Prompt: Find and copy each line of the data that includes "transfer".

[Saved entries]
-- ==== Sys2Proof/Safety.lean ====
section
/-! DEFINITION. What claims about this machine are stated in: running and ended runs (R39, R171), the premises of R65,
R113 and R116, transactions on the bus, and the invariants of the machine. -/

namespace Sys2Proof.Machine

/-- No fault and no refusal is recorded (R39). -/
def State.running (s : State) : Prop := s.fault = none ∧ s.refused = none

/-- The end of a run (R171): CALLER has no statement left, SEQ is idle, and nothing is recorded. -/
def State.ended (s : State) : Prop := s.program = .done ∧ s.pos = .idle ∧ s.running

/-- The premise of R142 and R172: phase READY, the controller enabled, and nothing in the FIFO or on the bus. -/
structure State.Quiet (s : State) : Prop where
  running : s.running
  ready : s.phase = .ready
  enabled : s.enabled = true
  fifo : s.fifo = []
  bus : s.bus = .idle
  held : s.held = false
  txAbort : s.txAbort = false

/-- `T(p)` for slave `a`: the events of one acknowledged transaction with the payload `p`; none for an empty payload
(R142). -/
def transactionEvents (a : BitVec 7) (payload : List Byte) : List BusEvent :=
  if payload = [] then []
  else [.start, .addr a false .ack] ++ payload.map (fun b => .data b .ack) ++ [.stop]

/-- The events of several transactions in order. -/
def transactionsEvents (a : BitVec 7) (payloads : List (List Byte)) : List BusEvent :=
  payloads.flatMap (transactionEvents a)

/-- The bytes a trace carries, acknowledged or not, in bus order (R117). -/
def dataBytes (trace : List BusEvent) : List Byte :=
  trace.filterMap fun e =>
    match e with
    | .data b _ => some b
    | .start | .restart | .stop | .addr _ _ _ => none

/-- The bytes waiting in a FIFO, oldest first (R117). -/
def fifoBytes (q : List Entry) : List Byte := q.map (fun e => e.dat)

/-- A choice that offers the step to CTRL and answers ACK. -/
def eagerAck : Choice := { agent := .ctrl, answer := .ack, nack := .hold }

/-- The eager schedule of the test vectors for `n` steps: CTRL steps while it has a step, the oracle answers ACK (R116,
`SlaveAcks` of R113). -/
def eagerScript (n : Nat) : List Choice := List.replicate n eagerAck

/-- The first `n` choices are listed and none of them answers NACK: the safety half of `SlaveAcks` (R113). -/
def noNackFor (n : Nat) (script : List Choice) : Prop :=
  n ≤ script.length ∧ ∀ c ∈ script.take n, c.answer ≠ .nack

/-- The next `n` choices are listed and all of them answer STALL (R115). -/
def stallFor (n : Nat) (script : List Choice) : Prop :=
  n ≤ script.length ∧ ∀ c ∈ script.take n, c.answer = .stall

/-- The steps an eager run spends on one transfer once it is entered: two accesses a byte, one CTRL step a byte and one
for the START, and the final poll; the poll alone for an empty one. -/
def eagerSteps (payload : List Byte) : Nat :=
  if payload = [] then 1 else 3 * payload.length + 2

/-- `n` steps, stopping at the first fault or refusal. -/
def runSteps : Nat → State → Result
  | 0, s => .next s
  | n + 1, s =>
    match step s with
    | .next t => runSteps n t
    | .fault f => .fault f
    | .refused q => .refused q

/-- An infinite run (R10, R64). -/
def IsRun (r : Nat → State) : Prop := ∀ n, step (r n) = .next (r (n + 1))

/-- Weak fairness of an agent, given when it has a step (R116). -/
def WeaklyFair (r : Nat → State) (a : Agent) (enabled : State → Bool) : Prop :=
  ∀ n, (∀ m, n ≤ m → enabled (r m) = true) → ∃ m, n ≤ m ∧ (r m).stepper = some a

/-- Fairness of the thread of CALLER and SEQ and of CTRL (R116, log 24). -/
def FairRun (r : Nat → State) : Prop :=
  WeaklyFair r .thread State.threadEnabled ∧ WeaklyFair r .ctrl State.ctrlEnabled

/-- `SlaveAcks` (R113): no draw answers NACK, and draws do not answer STALL for ever. -/
def SlaveAcks (r : Nat → State) : Prop :=
  (∀ n, (r n).stepper = some .ctrl → (r n).choice.answer ≠ .nack) ∧
  ∀ n, (∀ k, n ≤ k → ∃ m, k ≤ m ∧ (r m).stepper = some .ctrl) →
    ∃ m, n ≤ m ∧ (r m).stepper = some .ctrl ∧ (r m).choice.answer ≠ .stall

/-- The data-framed bytes of payloads: those after the control byte 0x40 in a transfer that starts with it (R173). -/
def dataFramedBytes (payloads : List (List Byte)) : List Byte :=
  payloads.flatMap fun p =>
    match p with
    | [] => []
    | c :: rest => if c = 0x40#8 then rest else []

/-- Where a trace stands in the form START, address, bytes, STOP: between transactions, before the ADDR of a START or of a
RESTART, inside a transaction addressed to a slave, or outside that form. -/
inductive TraceForm where
  | closed
  | startAddr
  | restartAddr (a : BitVec 7)
  | opened (a : BitVec 7)
  | malformed
  deriving DecidableEq, Repr

/-- One event of that form: every address of a transaction is the same write address (R118). -/
def TraceForm.next (f : TraceForm) (e : BusEvent) : TraceForm :=
  match f, e with
  | .closed, .start => .startAddr
  | .startAddr, .addr a false _ => .opened a
  | .opened a, .data _ _ => .opened a
  | .opened a, .restart => .restartAddr a
  | .restartAddr a, .addr b false _ => if a = b then .opened a else .malformed
  | .opened _, .stop => .closed
  | _, _ => .malformed

/-- The form of a whole trace. -/
def traceForm (trace : List BusEvent) : TraceForm := trace.foldl TraceForm.next .closed

/-- SEQ stands at a point of its operation, or in a raw program with an access left (R22, R88). -/
def State.posOk (s : State) : Prop :=
  match s.pos with
  | .idle => True
  | .at op k => accessAt s.params op k ≠ none
  | .raw accesses => accesses ≠ []

/-- The invariant of the controller and its registers, raw programs included. -/
structure State.Inv (s : State) : Prop where
  /-- The FIFO holds at most TX_FIFO_DEPTH entries (R31). -/
  fifoBound : s.fifo.length ≤ s.params.txFifoDepth
  /-- Nothing is in progress while disabled (R104, R106). -/
  disabledQuiet : s.enabled = false → s.fifo = [] ∧ s.bus = .idle ∧ s.held = false
  /-- After an abort the FIFO is empty and the bus idle (R34, R114). -/
  abortQuiet : s.txAbort = true → s.fifo = [] ∧ s.bus = .idle ∧ s.held = false
  /-- A held controller holds an open transaction (R114). -/
  heldOpen : s.held = true → s.bus = .active
  /-- IC_CON holds an admitted value with bit 10 zero (R25). -/
  conOk : conAdmitted s.icCon = true ∧ s.icCon.getLsbD 10 = false
  /-- IC_TAR holds an admitted value (R26). -/
  tarOk : tarAdmitted s.icTar = true
  /-- IC_ENABLE holds 0 or 1 (R28). -/
  enableOk : enableAdmitted s.icEnable = true
  /-- A RESTART flag waits only while restarts are enabled (R27). -/
  restartOk : ∀ e ∈ s.fifo, e.restart = true → conRestartEn s.icCon = true
  /-- The trace is made of transactions, the last one open exactly while the bus is active, and addressed to IC_TAR[6:0]
  (R33, R118). -/
  traceOk : traceForm s.trace = (match s.bus with | .idle => .closed | .active => .opened s.tarAddr)

/-- A program with no raw statement. -/
def Program.rawFree : Program → Bool
  | .done => true
  | .request _ _ rest => rest.rawFree
  | .repeatN _ body rest => body.rawFree && rest.rawFree
  | .forever body rest => body.rawFree && rest.rawFree
  | .raw _ _ => false

/-- What holds of SEQ when CALLER issues operations only (R143, R144): in phase UNINIT nothing but INITIALIZE is under way
and the controller is as at launch; in phase READY the controller is enabled and INITIALIZE is over; a push that is due
has room. -/
structure State.OperationInv (s : State) : Prop where
  programRawFree : s.program.rawFree = true
  posRawFree : ∀ accesses, s.pos ≠ .raw accesses
  uninit : s.phase = .uninit → s.fifo = [] ∧ s.bus = .idle ∧ s.held = false ∧ s.txAbort = false ∧
    ∀ op k, s.pos = .at op k → ∃ spd a7 n, op = .initializeOp spd a7 ∧ k = .cfg n ∧ speedAdmitted spd = true ∧
      (n = 1 ∨ n = 2 → s.enabled = false)
  ready : s.phase = .ready → s.enabled = true ∧ ∀ op k n, s.pos = .at op k → k ≠ .cfg n
  pushRoom : ∀ op j i, s.pos = .at op (.push j i) → s.fifo.length < s.params.txFifoDepth

/-- The ranges of the panel's columns and pages, the pointers inside a proper window, and the form of its display RAM
(R211). -/
structure Panel.Ok (p : Panel) : Prop where
  colStart : p.colStart < panelColumns
  colEnd : p.colEnd < panelColumns
  col : p.col < panelColumns
  pageStart : p.pageStart < panelPages
  pageEnd : p.pageEnd < panelPages
  page : p.page < panelPages
  colWindow : p.colStart ≤ p.colEnd → p.col ≤ p.colEnd
  pageWindow : p.pageStart ≤ p.pageEnd → p.page ≤ p.pageEnd
  ram : memoryOk p.ram = true
  cells : ∀ c ∈ p.ram, c.1 < panelColumns * panelPages

/-- The ranges hold of what a known observer says; an unknown one says nothing (R216). -/
def Observer.Ok (o : Observer) : Prop := ∀ p, o = .known p → p.Ok

/-- The first address of these events is not an acknowledged write address of 0x3C, or they have no address (R210). -/
def addressedElsewhere : List BusEvent → Prop
  | [] => True
  | .addr a rw answer :: _ => ¬ (a = targetAddr ∧ rw = false ∧ answer = .ack)
  | _ :: rest => addressedElsewhere rest

end Sys2Proof.Machine
end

Solution for this exercise:
/-- The steps an eager run spends on one transfer once it is entered: two accesses a byte, one CTRL step a byte and one
/-- The data-framed bytes of payloads: those after the control byte 0x40 in a transfer that starts with it (R173). -/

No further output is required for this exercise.